您现在的位置是:亿华云 > 应用开发

IO Pipeline 读 Minio 源码

亿华云2025-10-03 13:50:11【应用开发】3人已围观

简介IO Pipeline 不算什么新鲜事儿,通过io.Readerio.Writer​等接口,把多个流处理连接一起,只需返回Reader​, 直到调用Read函数时才读数据,高效节约内存。类比 Spar

IO Pipeline 不算什么新鲜事儿,源码通过 io.Reader io.Writer​ 等接口,源码把多个流处理连接一起,源码只需返回 Reader​,源码 直到调用 Read 函数时才读数据,高效节约内存。源码类比 Spark 流处理,源码transformation 时只是源码传递 RDD, 只有 Action 时才会触发数据计算。

JSON Decoder 例子

举一个从 http 读取 json 数据的源码例子:

http.HandleFunc("/", func(w http.ResponseWriter, r *http.Request) {

request := new(Person)

decoder := json.NewDecoder(r.Body)

err := decoder.Decode(&request)

if err != nil {

http.Error(w, err)

}

......

})

我们不需要 ioutil.ReadAll​ 全部 body 再调用 Unmarshal​, decoder 内置 buffer 流式解析即可。但是源码这个例子不完美,有很多问题

如果 client 传入的源码 json 有未识别的字段,服务端如何处理?源码json.NewDecoder 会一直读 r.Body, 未做长度限制没有检查Content-Type header, 只有 json 才允许 Decode错误处理不够好,error 需要转换,源码不能直接返回 clientfunc decodeJSONBody(w http.ResponseWriter,源码 r *http.Request, dst interface{ }) error {

if r.Header.Get("Content-Type") != "" {

value, _ := header.ParseValueAndParams(r.Header, "Content-Type")

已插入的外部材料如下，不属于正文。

-- ==== Sys2Proof/Tests/Slice0.lean ====
section
/-! SUPPORT. Sys2Proof/Tests/Slice0.lean: tests whose expected results come from the spec (spec/95_test_vectors.md and the
rules' examples), and for every statement with hypotheses a witness that meets them. Words are written out as
RSV BSEL ASEL OPC (spec/30_encoding.md R60). -/

namespace Sys2Proof.Tests

open Sys2Proof.Machine Sys2Proof.Claims

/-! ## Decoding: one word of every command, written out from R60, R63, R64 and R67 -/

theorem test_decode_and : decode 0b0000000100000001 = .ok (.and .port .r0) := by decide
theorem test_decode_or : decode 0b0000000001000010 = .ok (.or .r0 .port) := by decide
theorem test_decode_xor : decode 0b0000001110000011 = .ok (.xor .r1 .zextS) := by decide
theorem test_decode_not : decode 0b0000000000000100 = .ok (.not .port) := by decide
theorem test_decode_eq : decode 0b0000000101001000 = .ok (.eq .r0 .r0) := by decide
theorem test_decode_ne : decode 0b0000000010001001 = .ok (.ne .r1 .port) := by decide
theorem test_decode_lt : decode 0b0000001100001010 = .ok (.lt .port .zextS) := by decide
theorem test_decode_le : decode 0b0000001001001011 = .ok (.le .r0 .r1) := by decide
theorem test_decode_gt : decode 0b0000000110001100 = .ok (.gt .r1 .r0) := by decide
theorem test_decode_ge : decode 0b0000000000001101 = .ok (.ge .port .port) := by decide
theorem test_decode_add : decode 0b0000001101010000 = .ok (.add .r0 .zextS) := by decide
theorem test_decode_addc : decode 0b0000001010010001 = .ok (.addc .r1 .r1) := by decide
theorem test_decode_sub : decode 0b0000000100010010 = .ok (.sub .port .r0) := by decide
theorem test_decode_neg : decode 0b0000000001010011 = .ok (.neg .r0) := by decide
theorem test_decode_shl : decode 0b0000000010011000 = .ok (.shl .r1) := by decide
theorem test_decode_lsr : decode 0b0000000000011001 = .ok (.lsr .port) := by decide
theorem test_decode_shlw : decode 0b0000000101011010 = .ok (.shlw .r0 .r0) := by decide
theorem test_decode_lsrw : decode 0b0000000010011011 = .ok (.lsrw .r1 .port) := by decide
theorem test_decode_mul : decode 0b0000001100100000 = .ok (.mul .port .zextS) := by decide
theorem test_decode_mulf : decode 0b0000001001100001 = .ok (.mulf .r0 .r1) := by decide
theorem test_decode_udivrem : decode 0b0000000110101000 = .ok (.udivrem .r1 .r0) := by decide
theorem test_decode_sdivrem : decode 0b0000000000101001 = .ok (.sdivrem .port .port) := by decide

/-- V11's words (spec/95_test_vectors.md). -/
theorem test_decode_V11 :
    decode 0x0382 = .ok (.or .r1 .zextS) ∧ decode 0x024D = .ok (.ge .r0 .r1) ∧ decode 0x0099 = .ok (.lsr .r1)
      ∧ decode 0x035A = .ok (.shlw .r0 .zextS) ∧ decode 0x01A9 = .ok (.sdivrem .r1 .r0) := by decide

theorem test_table_word_add : decodeTableWord 16 0x0350 = some (.add .r0 .zextS) := by decide

theorem test_table_word_zero : decodeTableWord 16 0 = none := by decide

/-! ## The smoke test of WellFormed: an ill-formed term for each check (R69, R173; R73) -/

theorem test_illegal_rsv : legalWord 0x0410 = false ∧ decode 0x0410 = .error .rsv := by decide
theorem test_illegal_opc : legalWord 0x0000 = false ∧ decode 0x0000 = .error .opc := by decide
theorem test_illegal_asel : legalWord 0x00D0 = false ∧ decode 0x00D0 = .error .asel := by decide
theorem test_illegal_bsel : legalWord 0x0104 = false ∧ decode 0x0104 = .error .bsel := by decide
theorem test_line_shape : (AsmLine.mk .not [.r0, .r1]).wellFormed 256 = false := by decide
theorem test_line_zx_first : (AsmLine.mk .add [.zx 1, .r1]).wellFormed 256 = false := by decide
theorem test_line_port_too_large : (AsmLine.mk .add [.num (2 ^ 256), .r1]).wellFormed 256 = false := by decide
theorem test_line_scalar_too_large : (AsmLine.mk .add [.r0, .zx (2 ^ 64)]).wellFormed 256 = false := by decide
theorem test_line_amount_register : (AsmLine.mk .shl [.r0, .r1]).wellFormed 256 = false := by decide
theorem test_line_accepted : (AsmLine.mk .shl [.num 1, .num 256]).wellFormed 256 = true := by decide

/-! ## The commands: vectors of spec/95_test_vectors.md at N = 256 -/

/-- What the host reads after the command on these ports, from a state with these registers. -/
def after (r0 r1 : Option Nat) (cf : Option Bool) (cmd a b s : Nat) : Option HostView :=
  let start : State :=
    { State.reset with
      r0 := r0.map (BitVec.ofNat _)
      r1 := r1.map (BitVec.ofNat _)
      cf := cf
      pending := [.command ⟨BitVec.ofNat 16 cmd, BitVec.ofNat _ a, BitVec.ofNat _ b, BitVec.ofNat 64 s⟩] }
  match step start with
  | .next t => some t.view
  | .fault _ => none
  | .refused _ => none

/-- The x of V4 and V5. -/
def xV4 : Nat := 2 ^ 255 + 2 ^ 128 + 1

/-- V1. -/
theorem test_and : after none none none 0x0001 0xff00 0xff0 0 = some ⟨some 0xf00, none, none, 0x20⟩ := by decide

/-- V1. -/
theorem test_or : after none none none 0x0002 (2 ^ 255 + 1) (2 ^ 255) 0 = some ⟨some (2 ^ 255 + 1), none, none, 0x20⟩ := by decide

/-- V1. -/
theorem test_xor : after none none none 0x0003 (2 ^ 256 - 1) 0x1234 0 = some ⟨some (2 ^ 256 - 1 - 0x1234), none, none, 0x20⟩ := by decide

/-- V1. -/
theorem test_not : after none none none 0x0004 0x123456789abcdef 0 0 = some ⟨some (2 ^ 256 - 1 - 0x123456789abcdef), none, none, 0x20⟩ := by decide

/-- R91's example. -/
theorem test_eq : after none none none 0x0008 (2 ^ 255) (2 ^ 255) 0 = some ⟨none, none, some true, 0x80⟩ := by decide

/-- R92's example. -/
theorem test_ne : after none none none 0x0009 1 (2 ^ 128 + 1) 0 = some ⟨none, none, some true, 0x80⟩ := by decide

/-- R93's example. -/
theorem test_lt : after none none none 0x000A (2 ^ 128 - 1) (2 ^ 128) 0 = some ⟨none, none, some true, 0x80⟩ := by decide

/-- V2. -/
theorem test_lt_unsigned : after none none none 0x000A (2 ^ 255) 1 0 = some ⟨none, none, some false, 0x80⟩ := by decide

/-- R94's example. -/
theorem test_le : after none none none 0x000B 7 7 0 = some ⟨none, none, some true, 0x80⟩ := by decide

/-- R95's example. -/
theorem test_gt : after none none none 0x000C (2 ^ 256 - 1) 0 0 = some ⟨none, none, some true, 0x80⟩ := by decide

/-- R96's example. -/
theorem test_ge : after none none none 0x000D 0 1 0 = some ⟨none, none, some false, 0x80⟩ := by decide

/-- R102's example. -/
theorem test_add : after none none none 0x0310 (2 ^ 256 - 1) 0 2 = some ⟨some 1, none, none, 0x20⟩ := by decide

/-- R65's example. -/
theorem test_add_r0_r0 : after (some 5) none none 0x0150 0 0 0 = some ⟨some 10, none, none, 0x20⟩ := by decide

/-- R103's example. -/
theorem test_addc : after none none none 0x0311 (2 ^ 256 - 1) 0 1 = some ⟨some 0, none, some true, 0xA0⟩ := by decide

/-- E5. -/
theorem test_sub : after none none none 0x0012 0 1 0 = some ⟨some (2 ^ 256 - 1), none, none, 0x20⟩ := by decide

/-- V3. -/
theorem test_neg : after none none none 0x0013 (2 ^ 128) 0 0 = some ⟨some (2 ^ 256 - 2 ^ 128), none, none, 0x20⟩ := by decide

/-- V4. -/
theorem test_shl : after none none none 0x0018 xV4 0 129 = some ⟨some (2 ^ 129), none, none, 0x20⟩ := by decide

/-- E3. -/
theorem test_shl_full : after none none none 0x0018 1 0 256 = some ⟨some 0, none, none, 0x20⟩ := by decide

/-- V4. -/
theorem test_lsr : after none none none 0x0019 xV4 0 127 = some ⟨some 0x100000000000000000000000000000002, none, none, 0x20⟩ := by decide

/-- V4. -/
theorem test_lsr_largest : after none none none 0x0019 xV4 0 18446744073709551615 = some ⟨some 0, none, none, 0x20⟩ := by decide

/-- V5. -/
theorem test_shlw : after none none none 0x001A xV4 0x80 0 = some ⟨some (2 ^ 128), none, none, 0x20⟩ := by decide

/-- V5. -/
theorem test_shlw_high_word : after none none none 0x001A xV4 0x10000000000000001 0 = some ⟨some 0, none, none, 0x20⟩ := by decide

/-- V5. -/
theorem test_lsrw : after none none none 0x001B xV4 0xff 0 = some ⟨some 1, none, none, 0x20⟩ := by decide

/-- R124's example. -/
theorem test_lsrw_high_word : after none none none 0x001B (2 ^ 255) (2 ^ 128 + 1) 0 = some ⟨some 0, none, none, 0x20⟩ := by decide

/-- R134's example. -/
theorem test_mul : after none none none 0x0320 (2 ^ 255) 0 3 = some ⟨some (2 ^ 255), none, none, 0x20⟩ := by decide

/-- R133's example. -/
theorem test_mulf : after none none none 0x0021 (2 ^ 256 - 1) (2 ^ 256 - 1) 0 = some ⟨some 1, some (2 ^ 256 - 2), none, 0x60⟩ := by decide

/-- E4. -/
theorem test_udivrem : after none none none 0x0028 7 2 0 = some ⟨some 3, some 1, none, 0x60⟩ := by decide

/-- V10. -/
theorem test_udivrem_keeps_registers_on_divz : after (some 9) (some 4) (some true) 0x0368 0 0 0 = some ⟨some 9, some 4, some true, 0xE5⟩ := by decide

/-- R157's example. -/
theorem test_sdivrem : after none none none 0x0029 (2 ^ 256 - 7) 2 0 = some ⟨some (2 ^ 256 - 3), some (2 ^ 256 - 1), none, 0x60⟩ := by decide

/-- V8. -/
theorem test_sdivrem_min_by_minus_one : after none none none 0x0029 (2 ^ 255) (2 ^ 256 - 1) 0 = some ⟨some (2 ^ 255), some 0, none, 0x60⟩ := by decide

/-! ## Faults: V10 -/

/-- V10. -/
theorem test_fault_illegal_zero_word : after none none none 0x0000 0 0 0 = some ⟨none, none, none, 0x0A⟩ := by decide

/-- V10. -/
theorem test_fault_illegal_before_undef : after none none none 0x0045 0 0 0 = some ⟨none, none, none, 0x0A⟩ := by decide

/-- V10. -/
theorem test_fault_undef : after (some 5) none none 0x0290 1 0 0 = some ⟨some 5, none, none, 0x33⟩ := by decide

/-- V10. -/
theorem test_fault_undef_before_divz : after none (some 0) none 0x0268 0 0 0 = some ⟨none, some 0, none, 0x53⟩ := by decide

/-- V10. -/
theorem test_fault_divz_signed : after none none none 0x0029 (2 ^ 255) 0 0 = some ⟨none, none, none, 0x05⟩ := by decide

/-- The row of the opcode table with zeros for the selectors runs first after reset. -/
theorem test_withFetchWord_runs_first :
    (match step (State.reset.withFetchWord 16 0x0001) with
      | .next t => t.view == ⟨some 0, none, none, 0x20⟩ && t.pending.isEmpty
      | .fault _ => false
      | .refused _ => false) = true := by decide

/-! ## The other widths: R126's rows at N = 128 (its H is 64) and N = 512 -/

theorem test_shl_other_widths :
    (shiftLeft (3#128) 127).toNat = 2 ^ 127 ∧ (shiftLeft (3#128) 128).toNat = 0
      ∧ (shiftRight (BitVec.ofNat 512 (2 ^ 511)) 511).toNat = 1 := by decide +kernel

/-! ## The internal algorithms: the traces of V9 and V7 -/

theorem test_algorithmD_T1 :
    algorithmD 4 0x7fffffffffffffff800000000000000000000000000000000000000000000000
        0x800000000000000000000000000000000000000000000001
      = some (0xfffffffffffffffe, 0x7fffffffffffffffffffffffffffffff0000000000000002) := by decide +kernel

theorem test_algorithmD_T2 :
    algorithmD 4 0x800000000000000000000000000000000000000000000003 0x200000000000000000000000000000000000000000000001
      = some (3, 0x200000000000000000000000000000000000000000000000) := by decide +kernel

theorem test_algorithmD_T3 :
    algorithmD 4 0x8000000000000000fffffffffffffffe0000000000000000 0x8000000000000000ffffffffffffffff
      = some (0xffffffffffffffff, 0x7fffffffffffffffffffffffffffffff) := by decide +kernel

theorem test_algorithmD_T4 :
    algorithmD 4 (2 ^ 255) 0x8000000000000000ffffffffffffffff
      = some (0xfffffffffffffffe0000000000000005, 0x7ffffffffffffff90000000000000005) := by decide +kernel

if value != "application/json" {

msg := "Content-Type header is not application/json"

return &malformedRequest{ status: http.StatusUnsupportedMediaType, msg: msg}

}

}

r.Body = http.MaxBytesReader(w, r.Body, 1048576)

dec := json.NewDecoder(r.Body)

dec.DisallowUnknownFields()

err := dec.Decode(&dst)

if err != nil {

var syntaxError *json.SyntaxError

var unmarshalTypeError *json.UnmarshalTypeError

switch {

case errors.As(err, &syntaxError):

msg := fmt.Sprintf("Request body contains badly-formed JSON (at position %d)", syntaxError.Offset)

return &malformedRequest{ status: http.StatusBadRequest, msg: msg}

......

}

}

err = dec.Decode(&struct{ }{ })

if err != io.EOF {

msg := "Request body must only contain a single JSON object"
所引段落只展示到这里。